[TOKYO] Japan's banks may soon have an incentive to pay borrowers to accept loans, if they can raise funds at even cheaper rates.
Negative interest-rate lending has become more of a possibility since the Bank of Japan started levying charges on idle cash. Lenders can now borrow for three months in the Tokyo interbank market at a record-low 6 basis-point annualized rate, versus 17 basis points since the BOJ move in January.
They may eventually be able to be paid to borrow and then profit by paying less to lend, according to Credit Suisse Group AG, JPMorgan Chase & Co and SMBC Nikko Securities Inc.
"Banks paying interest to borrowers is possible if the Tibor goes negative," said Shinichiro Nakamura, a senior analyst in Tokyo at SMBC Nikko Securities, a unit of Japan's second- biggest lender by market value.

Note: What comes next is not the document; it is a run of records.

-- ==== Sys2Proof/Laws/PerInstr.lean ====
section
/-!
SUPPORT. Statements about all instructions, one lemma per constructor.
-/

namespace Sys2Proof.Laws

/-- The opcode map of 30_encoding.md R84. -/
def opcode : Instr → BitVec 8
  | .nop => 0x00
  | .setn _ => 0x01
  | .clrerr => 0x02
  | .sreset => 0x03
  | .add _ _ _ => 0x10
  | .sub _ _ _ => 0x11
  | .inc _ _ => 0x12
  | .dec _ _ => 0x13
  | .mul _ _ _ => 0x14
  | .sqr _ _ => 0x15
  | .shl1 _ _ _ => 0x16
  | .shr1 _ _ _ => 0x17
  | .shln _ _ _ _ => 0x18
  | .shrn _ _ _ _ => 0x19
  | .gte _ _ => 0x1A
  | .iszero _ => 0x1B
  | .isone _ => 0x1C
  | .fsetp _ => 0x20
  | .fchk _ => 0x21
  | .fadd _ _ _ => 0x22
  | .fsub _ _ _ => 0x23
  | .fadd1 _ _ => 0x24
  | .fneg _ _ => 0x25
  | .fhalf _ _ => 0x26
  | .ftwice _ _ => 0x27
  | .fmul _ _ _ => 0x28
  | .fsqr _ _ => 0x29
  | .fred _ _ => 0x2A
  | .finv _ _ => 0x2B
  | .bsetf _ => 0x30
  | .bchk _ => 0x31
  | .badd _ _ _ => 0x32
  | .bmul _ _ _ => 0x33
  | .bsqr _ _ => 0x34
  | .bsqrn _ _ _ => 0x35
  | .bsqrt _ _ => 0x36
  | .bred _ _ => 0x37
  | .binv _ _ => 0x38
  | .btrace _ => 0x39
  | .bhtrace _ _ => 0x3A
  | .bmulx _ _ _ => 0x3B

/-- Bits 31:24 of an instruction's command word are its opcode of R84. -/
def EncodeOpcode.Statement (i : Instr) : Prop :=
  (encode i).extractLsb' 24 8 = opcode i

/-- The opcode of an encoded instruction is the opcode field it was built from. -/
theorem EncodeOpcode.of_fields {i : Instr} (h : (encodeFields i).op = opcode i) : EncodeOpcode.Statement i := by
  rw [EncodeOpcode.Statement, ← h]
  exact congrArg Fields.op (fieldsOf_wordOf (encodeFields i))

namespace EncodeOpcode

theorem nop : Statement (.nop) := of_fields rfl
theorem setn (n : BitVec 5) : Statement (.setn n) := of_fields rfl
theorem clrerr : Statement (.clrerr) := of_fields rfl
theorem sreset : Statement (.sreset) := of_fields rfl
theorem add (d a b : VIdx) : Statement (.add d a b) := of_fields rfl
theorem sub (d a b : VIdx) : Statement (.sub d a b) := of_fields rfl
theorem inc (d a : VIdx) : Statement (.inc d a) := of_fields rfl
theorem dec (d a : VIdx) : Statement (.dec d a) := of_fields rfl
theorem mul (d a b : VIdx) : Statement (.mul d a b) := of_fields rfl
theorem sqr (d a : VIdx) : Statement (.sqr d a) := of_fields rfl
theorem shl1 (d a : VIdx) (ci : Bool) : Statement (.shl1 d a ci) := of_fields rfl
theorem shr1 (d a : VIdx) (ci : Bool) : Statement (.shr1 d a ci) := of_fields rfl
theorem shln (d a : VIdx) (ci : Bool) (k : BitVec 5) : Statement (.shln d a ci k) := of_fields rfl
theorem shrn (d a : VIdx) (ci : Bool) (k : BitVec 5) : Statement (.shrn d a ci k) := of_fields rfl
theorem gte (a b : VIdx) : Statement (.gte a b) := of_fields rfl
theorem iszero (a : VIdx) : Statement (.iszero a) := of_fields rfl
theorem isone (a : VIdx) : Statement (.isone a) := of_fields rfl
theorem fsetp (a : VIdx) : Statement (.fsetp a) := of_fields rfl
theorem fchk (a : VIdx) : Statement (.fchk a) := of_fields rfl
theorem fadd (d a b : VIdx) : Statement (.fadd d a b) := of_fields rfl
theorem fsub (d a b : VIdx) : Statement (.fsub d a b) := of_fields rfl
theorem fadd1 (d a : VIdx) : Statement (.fadd1 d a) := of_fields rfl
theorem fneg (d a : VIdx) : Statement (.fneg d a) := of_fields rfl
theorem fhalf (d a : VIdx) : Statement (.fhalf d a) := of_fields rfl
theorem ftwice (d a : VIdx) : Statement (.ftwice d a) := of_fields rfl
theorem fmul (d a b : VIdx) : Statement (.fmul d a b) := of_fields rfl
theorem fsqr (d a : VIdx) : Statement (.fsqr d a) := of_fields rfl
theorem fred (d a : VIdx) : Statement (.fred d a) := of_fields rfl
theorem finv (d a : VIdx) : Statement (.finv d a) := of_fields rfl
theorem bsetf (a : VIdx) : Statement (.bsetf a) := of_fields rfl
theorem bchk (a : VIdx) : Statement (.bchk a) := of_fields rfl
theorem badd (d a b : VIdx) : Statement (.badd d a b) := of_fields rfl
theorem bmul (d a b : VIdx) : Statement (.bmul d a b) := of_fields rfl
theorem bsqr (d a : VIdx) : Statement (.bsqr d a) := of_fields rfl
theorem bsqrn (d a : VIdx) (k : BitVec 12) : Statement (.bsqrn d a k) := of_fields rfl
theorem bsqrt (d a : VIdx) : Statement (.bsqrt d a) := of_fields rfl
theorem bred (d a : VIdx) : Statement (.bred d a) := of_fields rfl
theorem binv (d a : VIdx) : Statement (.binv d a) := of_fields rfl
theorem btrace (a : VIdx) : Statement (.btrace a) := of_fields rfl
theorem bhtrace (d a : VIdx) : Statement (.bhtrace d a) := of_fields rfl
theorem bmulx (d a b : VIdx) : Statement (.bmulx d a b) := of_fields rfl

end EncodeOpcode

end Sys2Proof.Laws
end

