-- ==== Sys2Proof/Tests/Slice0.lean ====
section
/-!
SUPPORT. Tests: ill-formed terms refused, words written out from 30_encoding.md decoded, one or two single steps for each
command with results from 95_test_vectors.md, and for each obligation with hypotheses a state and operands that meet them.
-/

open Sys2Proof Sys2Proof.Machine

namespace Sys2Proof.Tests

-- One thread: each kernel evaluation would otherwise wait on a thread of its own.
set_option Elab.async false

/-! ## Helpers -/

/-- A look at the next state, where there is one. -/
def probe {α : Type} (r : Result) (f : State → α) : Option α :=
  match r with
  | .next t => some (f t)
  | .fault _ => none
  | .refused _ => none

/-- One step that delivers the command word `w`, and a look at its end. -/
def run {α : Type} (s : State) (w : Nat) (f : State → α) : Option α :=
  probe (step (s.withFetchWord 32 w)) f

/-- One step that takes one port access, and a look at its end. -/
def port {α : Type} (s : State) (r : Request) (f : State → α) : Option α :=
  probe (step { s with inbox := [.access r] }) f

/-- The reset state with `N`, `CW`, `V0` and `V1` set. -/
def intState (n : BitVec 5) (cw : Word) (x y : Nat) : State :=
  (({ State.reset with n := n, cw := cw } : State).writeReg 0 36 x).writeReg 1 36 y

/-- A state with the one-limb modulus `p`, `V1 = x`, `V2 = y` and something in `V3`. -/
def primeState (p x y : Nat) : State :=
  ((({ State.reset with kind := .prime, fn := 1, p := writeVec State.reset.p 1 p } : State).writeReg 1 36 x).writeReg 2 36
    y).writeReg 3 36 0x5555555500000099

/-- A state with a one-limb binary descriptor, `V1 = x`, `V2 = y` and something in `V3`. -/
def binState (m k1 k2 k3 : BitVec 10) (x y : Nat) : State :=
  ((({ State.reset with kind := .binary, fn := 1, m := m, k1 := k1, k2 := k2, k3 := k3 } : State).writeReg 1 36
    x).writeReg 2 36 y).writeReg 3 36 0x5555555500000099

/-- The one-limb prime of 41_prime_field.md, `2^32 - 5`. -/
def p32 : Nat := 0xFFFFFFFB

/-- The field of 42_binary_field.md's examples, `f = 0x11B`. -/
def aes (x y : Nat) : State := binState 8 1 3 4 x y

/-- The field `f = 0x83` of degree 7. -/
def m7 (x y : Nat) : State := binState 7 1 0 0 x y

/-- What most field tests look at: the low limb of `V3`, the limb above it, and the error. -/
def v3 (t : State) : Nat × Limb × ErrCode :=
  (t.val 3 1, t.limb 3 1, t.err)

/-! ## Well-formedness (30_encoding.md R83) -/

theorem test_setn_zero_refused : (Instr.setn 0).wellFormed = false := by decide
theorem test_setn_nineteen_refused : (Instr.setn 19).wellFormed = false := by decide
theorem test_setn_bounds_accepted : (Instr.setn 1).wellFormed && (Instr.setn 18).wellFormed = true := by decide
theorem test_shln_zero_refused : (Instr.shln 1 0 false 0).wellFormed = false := by decide
theorem test_shrn_zero_refused : (Instr.shrn 1 0 true 0).wellFormed = false := by decide
theorem test_bsqrn_zero_refused : (Instr.bsqrn 1 0 0).wellFormed = false := by decide
theorem test_bsqrn_largest_accepted : (Instr.bsqrn 1 0 4095).wellFormed = true := by decide

/-! ## The parameters (00_scope.md R7, R8) -/

theorem test_xlen : Config.xLen = 2 * Config.nMax := rfl
theorem test_nmax_covers_degree : wordsOfDegree Config.maxDegree = Config.nMax := by decide
theorem test_max_squarings : Config.maxSquarings = 2 ^ 12 - 1 := rfl
theorem test_limb_width : (0 : Limb).toNat = 0 ∧ Config.limbBits = 32 := by decide

/-! ## Decoding: one word for every command, written out from R81 to R84 -/

theorem test_decode_system :
    ∀ x ∈ [(0b00000000000000000000000000000000, Instr.nop), (0b00000001000000000000000000010010, .setn 18),
      (0b00000010000000000000000000000000, .clrerr), (0b00000011000000000000000000000000, .sreset)],
      decodeTableWord 32 x.1 = some x.2 := by decide

theorem test_decode_integer_arithmetic :
    ∀ x ∈ [(0b00010000001000000001000000000000, Instr.add 2 0 1), (0b00010001011100110101000000000000, .sub 7 3 5),
      (0b00010010000100000000000000000000, .inc 1 0), (0b00010011000001110000000000000000, .dec 0 7),
      (0b00010100010000010010000000000000, .mul 4 1 2), (0b00010101000100000000000000000000, .sqr 1 0)],
      decodeTableWord 32 x.1 = some x.2 := by decide

theorem test_decode_integer_shifts :
    ∀ x ∈ [(0b00010110000100000000000000100000, Instr.shl1 1 0 true), (0b00010111000100000000000000000000, .shr1 1 0 false),
      (0b00011000000100000000000000111111, .shln 1 0 true 31), (0b00011001000000000000000000000101, .shrn 0 0 false 5)],
      decodeTableWord 32 x.1 = some x.2 := by decide

theorem test_decode_integer_tests :
    ∀ x ∈ [(0b00011010000000010010000000000000, Instr.gte 1 2), (0b00011011000000110000000000000000, .iszero 3),
      (0b00011100000001110000000000000000, .isone 7)],
      decodeTableWord 32 x.1 = some x.2 := by decide

theorem test_decode_prime :
    ∀ x ∈ [(0b00100000000001000000000000000000, Instr.fsetp 4), (0b00100001000000010000000000000000, .fchk 1),
      (0b00100010001100010010000000000000, .fadd 3 1 2), (0b00100011001100010010000000000000, .fsub 3 1 2),
      (0b00100100001100010000000000000000, .fadd1 3 1), (0b00100101001100010000000000000000, .fneg 3 1),
      (0b00100110001100010000000000000000, .fhalf 3 1), (0b00100111001100010000000000000000, .ftwice 3 1),
      (0b00101000001100010010000000000000, .fmul 3 1 2), (0b00101001001000010000000000000000, .fsqr 2 1),
      (0b00101010001100010000000000000000, .fred 3 1), (0b00101011001100010000000000000000, .finv 3 1)],
      decodeTableWord 32 x.1 = some x.2 := by decide

theorem test_decode_binary :
    ∀ x ∈ [(0b00110000000001000000000000000000, Instr.bsetf 4), (0b00110001000000010000000000000000, .bchk 1),
      (0b00110010001100010010000000000000, .badd 3 1 2), (0b00110011001100010010000000000000, .bmul 3 1 2),
      (0b00110100001100010000000000000000, .bsqr 3 1), (0b00110101000100000000100000000110, .bsqrn 1 0 2054),
      (0b00110110001100010000000000000000, .bsqrt 3 1), (0b00110111001100010000000000000000, .bred 3 1),
      (0b00111000001100010000000000000000, .binv 3 1), (0b00111001000000010000000000000000, .btrace 1),
      (0b00111010001100010000000000000000, .bhtrace 3 1), (0b00111011001100010010000000000000, .bmulx 3 1 2)],
      decodeTableWord 32 x.1 = some x.2 := by decide

/-- 95_test_vectors.md D2 to D35: a used field of a wrong value, an unused field that is not zero, an unassigned opcode. -/
theorem test_decode_refuses :
    ∀ w ∈ [0x00000001, 0x00100000, 0x01000000, 0x01000013, 0x01000028, 0x01010008, 0x02000001, 0x04000000, 0x0F000000,
      0x10801000, 0x10208000, 0x10F01000, 0x10201001, 0x12101000, 0x16100010, 0x16100040, 0x18100000, 0x18100020,
      0x18100040, 0x19100801, 0x1A112000, 0x1B038000, 0x1D000000, 0x1F000000, 0x35100000, 0xFFFFFFFF],
      decodeTableWord 32 w = none := by decide

/-- R95, the example column. -/
theorem test_assemble_text :
    (disassemble (.shrn 0 0 true 5)).text = "SHRN.C V0, V0, 5" ∧ (disassemble (.gte 1 2)).text = "GTE V1, V2" := by
  decide +kernel

/-! ## System commands (95_test_vectors.md, section 2.4; 43_system_commands.md) -/

theorem test_nop : run (intState 2 7 5 6) 0x00000000 (fun t => { t with outbox := [] }) = some (intState 2 7 5 6) := by
  decide +kernel
theorem test_setn : run State.reset 0x01000012 (fun t => t.cfgWord) = some 0x00000012 := by decide +kernel
theorem test_clrerr : run { State.reset with err := .element, ecmd := 0x21010000 } 0x02000000
    (fun t => (t.err, t.ecmd)) = some (.none, 0x21010000) := by decide +kernel
theorem test_clrerr_fatal : run { State.reset with err := .invZero } 0x02000000 (fun t => t.err) = some .invZero := by
  decide +kernel
theorem test_sreset_fatal : run { intState 2 7 5 6 with err := .invZero } 0x03000000
    (fun t => { t with outbox := [] }) = some State.reset := by decide +kernel
theorem test_hold_drops : run { intState 1 0 5 7 with err := .desc } 0x10201000
    (fun t => (t.limb 2 0, t.err, t.ecmd, t.outbox)) = some (0, .desc, 0, [⟨.ok, none⟩]) := by decide +kernel
theorem test_illegal : run State.reset 0x01000013 (fun t => (t.n, t.err, t.ecmd)) = some (1, .illegal, 0x01000013) := by
  decide +kernel

/-! ## Integer core (95_test_vectors.md I1 to I35) -/

theorem test_add_I1 : run (intState 2 0 0xFFFFFFFFFFFFFFFF 1) 0x10201000 (fun t => (t.val 2 2, t.cw)) = some (0, 1) := by
  decide +kernel
theorem test_add_aliased_I3 : run (intState 1 0x55 0x80000001 0) 0x10000000 (fun t => (t.val 0 36, t.cw)) = some (2, 1) := by
  decide +kernel
theorem test_sub_I6 : run (intState 2 0 0 1) 0x11201000 (fun t => (t.val 2 36, t.cw)) = some (0xFFFFFFFFFFFFFFFF, 1) := by
  decide +kernel
theorem test_sub_I8 : run (intState 2 0 0x100000000 1) 0x11001000 (fun t => (t.val 0 2, t.cw)) = some (0xFFFFFFFF, 0) := by
  decide +kernel
theorem test_inc_I9 : run (intState 2 0 0xFFFFFFFFFFFFFFFF 0) 0x12000000 (fun t => (t.val 0 2, t.cw)) = some (0, 1) := by
  decide +kernel
theorem test_inc_I10 : run (intState 2 1 0xFFFFFFFF 0) 0x12100000 (fun t => (t.val 1 2, t.cw)) = some (0x100000000, 0) := by
  decide +kernel
theorem test_dec_I11 : run (intState 1 0 0 0) 0x13000000 (fun t => (t.val 0 36, t.cw)) = some (0xFFFFFFFF, 1) := by
  decide +kernel
theorem test_dec_I12 : run (intState 2 1 0x100000000 0) 0x13100000 (fun t => (t.val 1 2, t.cw)) = some (0xFFFFFFFF, 0) := by
  decide +kernel
theorem test_mul_I13 : run (intState 1 0x77 0xFFFFFFFF 0xFFFFFFFF) 0x14201000 (fun t => (t.val 2 2, t.cw)) =
    some (0xFFFFFFFE00000001, 0x77) := by decide +kernel
theorem test_mul_aliased_I15 :
    run (intState 2 0 0xCCCCCCCCBBBBBBBBAAAAAAAA0123456789ABCDEF 0xFEDCBA9876543210) 0x14001000 (fun t => t.val 0 36) =
      some 0xCCCCCCCC0121FA00AD77D7422236D88FE5618CF0 := by decide +kernel
theorem test_sqr_I16 : run (intState 2 0 0x0123456789ABCDEF 0) 0x15100000 (fun t => t.val 1 4) =
    some 0x00014B66DC33F6ACDCA5E20890F2A521 := by decide +kernel
theorem test_shl1_I19 : run (intState 2 0xFFFFFFFF 0x8000000000000001 0) 0x16100020 (fun t => (t.val 1 2, t.cw)) =
    some (3, 1) := by decide +kernel
theorem test_shl1_I20 : run (intState 2 0xFFFFFFFE 0x8000000000000001 0) 0x16100020 (fun t => (t.val 1 2, t.cw)) =
    some (2, 1) := by decide +kernel
theorem test_shr1_I21 : run (intState 1 0 3 0) 0x17100000 (fun t => (t.val 1 1, t.cw)) = some (1, 1) := by decide +kernel
theorem test_shr1_I22 : run (intState 2 1 3 0) 0x17100020 (fun t => (t.val 1 2, t.cw)) = some (0x8000000000000001, 1) := by
  decide +kernel
theorem test_shln_I23 : run (intState 1 0 0x12345678 0) 0x1810001F (fun t => (t.val 1 1, t.cw)) = some (0, 0x091A2B3C) := by
  decide +kernel
theorem test_shln_I24 : run (intState 1 0xFFFFFFFF 0x12345678 0) 0x18100024 (fun t => (t.val 1 1, t.cw)) =
    some (0x2345678F, 1) := by decide +kernel
theorem test_shrn_I26 : run (intState 1 0 0x12345678 0) 0x1910001F (fun t => (t.val 1 1, t.cw)) = some (0, 0x12345678) := by
  decide +kernel
theorem test_shrn_I27 : run (intState 2 0x1A5 0x89ABCDEF12345678 0) 0x19000028 (fun t => (t.val 0 2, t.cw)) =
    some (0xA589ABCDEF123456, 0x78) := by decide +kernel
theorem test_gte_I30 : run (intState 2 0 0xFFFFFFFF 0x100000000) 0x1A001000 (fun t => t.t) = some false := by
  decide +kernel
theorem test_gte_I31 : run (intState 2 0 0x100000000 0xFFFFFFFF) 0x1A001000 (fun t => t.t) = some true := by decide +kernel
theorem test_iszero_I32 : run (intState 2 0 0x50000000000000000 0) 0x1B000000 (fun t => t.t) = some true := by
  decide +kernel
theorem test_iszero_I33 : run (intState 2 0 0x100000000 0) 0x1B000000 (fun t => t.t) = some false := by decide +kernel
theorem test_isone_I35 : run (intState 2 0 0x100000001 0) 0x1C000000 (fun t => t.t) = some false := by decide +kernel
theorem test_isone_I36 : run (intState 1 0 0x100000001 0) 0x1C000000 (fun t => t.t) = some true := by decide +kernel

"Many large-cap companies in Japan are borrowing funds from banks around the same level as the Tibor."
The prospect of paying to lend isn't a cheerful one for Japanese banks, which already slowed their loan growth to 2 per cent in March amid shrinking profit margins and slumping confidence among customers.
Negative-rate loans would hurt margins at banks, which find it hard to charge customers for deposits, so they will focus on areas such as fee businesses and foreign investments, according to Pacific Investment Management.
If the Tibor falls to minus 0.2 per cent, "it would make sense to lend at minus 0.1 per cent to companies with little credit risk," said SMBC Nikko's Nakamura. He expects the BOJ to cut the interest on some reserves by another 10 basis points to minus 0.2 per cent by March 2017.
Banks face penalties if they increase cash holdings significantly and thereby "decrease" the effects of negative rates, according to a Jan 29 statementby the BOJ.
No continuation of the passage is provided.